Алик увлекся, и только шестое чувство подсказало – что-то не так, надо оглядеться. Ксения! Трудно передать захлестнувшую радость – пришла! Ко мне! Второй раз!
– Здравствуйте, Алик, только телевизора, да ещё на груди, вам не хватало! Завтра у вас его заберут и правильно сделают.
– Ничего подобного, сделают неправильно! Сотвориться высшая несправедливость по отношению к моему другу, которому стоило колоссальных усилий, чтобы изъять из номерной лаборатории этот аппарат для контроля работы правого желудочка левого предсердия ...
– Что, что? Это он так проносил через вахтеров? – расхохоталась Ксения, - теперь вы спать допоздна не будете. Юрик, брат мой, тоже любитель хоккея, до двух часов сидит, утром не добудишься.
Она взяла грушу и повертела в руках, удивленно покачивая головой.
– Чего только природа не вытворит! Где взяли такое чудо?
– На рынке, Ксюша, на Центральном рынке, лучше скажите, как ваши дела, как идет подготовка в институт? Рановато, к августу подзабыть можно.
– В прошлом году я получила тройку по химии, сейчас ею и занимаюсь.
– А развлечения, романы?
– Да что вы, Алик – улыбнулась Ксения, – какие романы, какие развлечения, времени абсолютно нет! Послезавтра Райкин в театре эстрады, а билетов нигде нет. Марина, сестра моя, пол Москвы обегала и все зря! Обидно, так хотели пойти.
– Ну, Ксюша, этот вопрос легче легкого решить. Запишите телефон, это Геннадий Михайлович Дудник, скажите, что я просил два, нет, три билета для сотрудников больницы, и возьмите с собой нашу Танечку, чтобы обиды на друзей сгладить, шляются когда попало! И не отказывайтесь, ему это будет стоить одного звонка, не бог весть, какой тяжелый труд.
– Спасибо, Алик, но это неловко – просить незнакомого человека.
– Ксения, ерунда, он же член моей семьи, близкий друг.

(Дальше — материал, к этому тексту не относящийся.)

/-- H1 counter j counts k events: modulo 2^32, with its bit of MGT_PMC_OVF set where it wraps (R404, R405). -/
def countH1 (k : Nat) (s : State) (j : Nat) : State :=
  let v := smGet 0 s.pmc (2048 + j) + k
  let s1 := { s with pmc := smSet 0 s.pmc (2048 + j) (v % 2 ^ 32) }
  if 2 ^ 32 ≤ v then setReg s1 aMgtPmcOvf (reg s1 aMgtPmcOvf ||| BitVec.ofNat 64 (2 ^ j)) else s1

/-- Native counter n counts k events and stops at its maximum (R398); the H1 counters that follow it count them while
COMPAT is 1 (R404). The counters of a unit that is not in service never count (R397). -/
def countOnly (s : State) (n k : Nat) : State :=
  if !counterLive s n then s else
  let s1 := { s with pmc := smSet 0 s.pmc n (min (smGet 0 s.pmc n + k) (2 ^ 48 - 1)) }
  if fld s aMgtPmcCtl 0 0 = 1 then
    ((List.range 64).filter fun j => fld s (aMgtPmcSel j) 10 0 == n).foldl (countH1 k) s1
  else s1

/-- A message for the host is placed in the outgoing queue. -/
def hostPush (s : State) (m : HostMsg) : State := { s with host := { s.host with out := s.host.out ++ [m] } }

/-- A vector's MSI-X message, counted; its pending bit while it is masked or in D3hot (R340, R347); while Bus Master
Enable is 0 it is dropped and counted (R352): the second result. -/
def msixPut (s : State) (vec : Nat) : State × Bool :=
  let e := smGet vec0 s.host.vecs vec
  if !s.host.msixEn || s.host.fmask || bit e 96 || s.host.d3 then
    ({ s with host := { s.host with pba := smSet false s.host.pba vec true } }, false)
  else if s.host.bme then
    (countOnly (hostPush s (.msix (BitVec.ofNat 64 (bits e 63 0)) (BitVec.ofNat 32 (bits e 95 64)))) 1412 1, false)
  else (addFld s aHstBmeDrops 63 32 1, true)

/-- A vector is raised; a dropped message sets HST_PORT_ERR.BME_DROP, which may make the HST event source true, and
that source's own message is then dropped as well (R348, R352). -/
def msixSend (s : State) (vec : Nat) : State :=
  let r := msixPut s vec
  if !r.2 then r.1
  else
    let was := errCond r.1 7
    let s1 := setErr r.1 .hst 5 0
    if !was && fld s1 (aHstIrqSrc 7) 31 31 == 1 then (msixPut s1 (fld s1 (aHstIrqSrc 7) 7 0)).1 else s1

/-- An event source whose condition has become true raises its vector while it is enabled (R348). -/
def sourceSend (s : State) (e : Nat) : State :=
  if fld s (aHstIrqSrc e) 31 31 = 1 then msixSend s (fld s (aHstIrqSrc e) 7 0) else s

/-- The PMC source fires when MGT_PMC_OVF has become non-zero (R347, R405). -/
def pmcSource (old s : State) : State :=
  if reg old aMgtPmcOvf = 0 ∧ reg s aMgtPmcOvf ≠ 0 then sourceSend s 10 else s

/-- Native counter n counts k events (R398, R404, R405). -/
def count (s : State) (n k : Nat) : State := pmcSource s (countOnly s n k)

/-- A vector is raised (R348). -/
def msixRaise (s : State) (vec : Nat) : State := pmcSource s (msixSend s vec)

/-- Event source e fires (R348). -/
def fireEvent (s : State) (e : Nat) : State := pmcSource s (sourceSend s e)

/-- An error sets bit b of a block's error register and is captured (R77). The event source fires when its condition
becomes true (R348), and a quarter's ERR interrupt is raised (QTR_CC_IRQ). -/
def raise (s : State) (blk : Blk) (b : Nat) (low : RecLow) : State :=
  let was := errCond s (errEvent blk)
  let s1 := setErr s blk b low
  let s2 := match blk with
    | .qtr q => setReg s1 (aQtrCcIrq q) (reg s1 (aQtrCcIrq q) ||| 0x20#64)
    | _ => s1
  if was then s2 else fireEvent s2 (errEvent blk)

/-- After a W1C write: a record clears when its error register reads all zero (R77). -/
def recClear (s : State) (blk : Blk) : State :=
  match errRec blk with
  | some (r, _) => if reg s (errReg blk) = 0 then setReg s r 0 else s
  | none => s

/-- An error of quarter q with its source code (R46) and local address. -/
def raiseQ (s : State) (q b src addr : Nat) : State := raise s (.qtr q) b (src * 2 ^ 40 + addr % 2 ^ 40)

/-- A write of the H2's own to host memory, counted in 64 B units: dropped, counted and flagged while Bus Master
Enable is 0 (R352). `ro`: with Relaxed Ordering (R337). -/
def hostWrite (s : State) (addr n : Nat) (v : W512) (ep ro : Bool) : State :=
  if s.host.bme then count (hostPush s (.write addr n v ep ro)) 1411 ((n + 63) / 64)
  else raise (addFld s aHstBmeDrops 31 0 1) .hst 5 0

/-- The bits of QTR_ERR. -/
def eRange : Nat := 0
def eLsCe : Nat := 1
def eLsUe : Nat := 2
def eUnpop : Nat := 3
def eMeta : Nat := 4
def eScale : Nat := 5
def eWaitTo : Nat := 6
def eDispatch : Nat := 7
def ePoison : Nat := 8
def eRwi : Nat := 9

/-! ### Register writes (R7 to R9) -/

/-- One field of a register under a write (R7): the new word, and whether the write would change an RWI field of a
block that is not idle. -/
def writeFld (idle : Bool) (new : W64) (acc : W64 × Bool) (f : Fld) : W64 × Bool :=
  let old := bits acc.1 f.hi f.lo
  let v := bits new f.hi f.lo
  match f.acc with
  | .rw => (putBits acc.1 f.hi f.lo v, acc.2)
  | .w1c => (putBits acc.1 f.hi f.lo (old - (old &&& v)), acc.2)
  | .w1s => (putBits acc.1 f.hi f.lo (old ||| v), acc.2)
  | .rwi => if idle then (putBits acc.1 f.hi f.lo v, acc.2) else (acc.1, acc.2 || old != v)
  | .ro => acc
  | .wo => acc
  | .rc => acc

/-- Every field of a register under a write (R7); reserved bits are in no field (R8). -/
def writeFlds (fs : List Fld) (idle : Bool) (old new : W64) : W64 × Bool := fs.foldl (writeFld idle new) (old, false)

/-- The bit of a block's error register for an out-of-range write, and for an RWI write while not idle (R7, R9). A
block with no RWI bit of its own takes RANGE (log entry 13). -/
def rwiBit : Blk → Nat
  | .qtr _ => 9
  | .mem _ => 7
  | .fab => 1
  | .opt => 1
  | .mgt => 1
  | .hstQ => 2
  | _ => 0

/-- The source code field of a record for a register write (R46 code 0x10 for a quarter). -/
def regLow (blk : Blk) (off : Nat) : Nat :=
  match blk with
  | .qtr _ => 0x10 * 2 ^ 40 + off
  | .upd _ => 0xFFFF * 2 ^ 40 + off
  | .opt => 0
  | _ => off

/-- An out-of-range register write (R9, R77). -/
def rangeErr (s : State) (blk : Blk) (off : Nat) : State := raise s blk 0 (regLow blk off)

/-- A write of an RWI field of a block that is not idle (R7, R77). -/
def rwiErr (s : State) (blk : Blk) (off : Nat) : State := raise s blk (rwiBit blk) (regLow blk off)

/-- A register write under its fields' access codes, when it is in range: the register changes, and an RWI violation
sets the block's flag (R7); out of range, the whole register stays and the flag is set (R9). -/
def regPut (s : State) (blk : Blk) (off : Nat) (fs : List Fld) (idle legal : Bool) (v : W64) : State :=
  if !legal then rangeErr s blk off
  else
    let r := writeFlds fs idle (reg s off) v
    let s1 := setReg s off r.1
    if r.2 then rwiErr s1 blk off else s1

/-- The fields of the register at an offset. -/
def fldsAt (off : Nat) : List Fld :=
  match regFind off regTable with
  | some (d, _, _) => d.flds
  | none => []

/-! ### Memory (R194, R378, R379) -/

/-- Local-store window of quarter q (R47). -/
def lsBase (q : Nat) : Nat := 0xC000000000 + q * 0x400000

/-- The populated size of a local store (R47). -/
def lsSize : Nat := 0x300000

/-- The end of stacked memory (R194). -/
def stackEnd : Nat := 0xC000000000

/-- A byte of memory. -/
def memByte (s : State) (a : Nat) : Byte := smGet 0#8 s.mem a

/-- The region entry that covers an address (R197), as its register word. -/
def regionAt (s : State) (a : Nat) : Option W64 :=
  ((List.range 64).map fun n => reg s (aMemReg n)).find? fun w =>
    bit w 63 && decide (bits w 9 0 ≤ a >>> 30) && decide (a >>> 30 ≤ bits w 19 10)

/-- Stack, channel and slot of a granule outside STACK regions (R196). -/
def locDefault (g : Nat) : Nat × Nat × Nat :=
  let u := g >>> 10
  let c := (g % 1024) ^^^ (u % 1024) ^^^ ((u >>> 10) % 512)
  (c % 8, c >>> 3, u)

/-- Stack, channel and slot of an address in a STACK region (R198). -/
def locStack (a : Nat) : Nat × Nat × Nat :=
  let o := a % 2 ^ 30
  let gp := (o >>> 11) % 65536
  (o >>> 27, (gp % 128) ^^^ ((gp >>> 7) % 128) ^^^ (gp >>> 14), 512 * (a >>> 30) + gp >>> 7)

– Спасибо, Алик, я попробую, и Танечке скажу. Мне пора в палату, до свидания. Алик, не горячитесь, все постепенно и аккуратно.
И ушла!
- Какая приятная девушка! – Оскар Аронович внимательно посмотрел на Алика, и Алик вдруг смутился.
ххх
Поздно ночью, во время своего дежурства, в палату пришел Поповский. В полутьме он показался Алику совсем уж гигантом с головой, поблескивающей даже в темноте. Сел рядом с кроватью, помял живот, послушал сердце, причем, удивительно, по старинке – прижав ухо к груди. Внимательно посмотрел на Алика и сказал – парень, мне докладывали, что ты болезни не испугался, и впредь не сдавайся, запомни, если сейчас не начнешь давать себе команду, что здоров, никогда не вылечишься, я и лекарства только помощники, главный лекарь ты сам, твой бойцовский дух.
Алик понял – телевизор легализован окончательно, а рецепт на редкость правильный, где-то я и сам так думал!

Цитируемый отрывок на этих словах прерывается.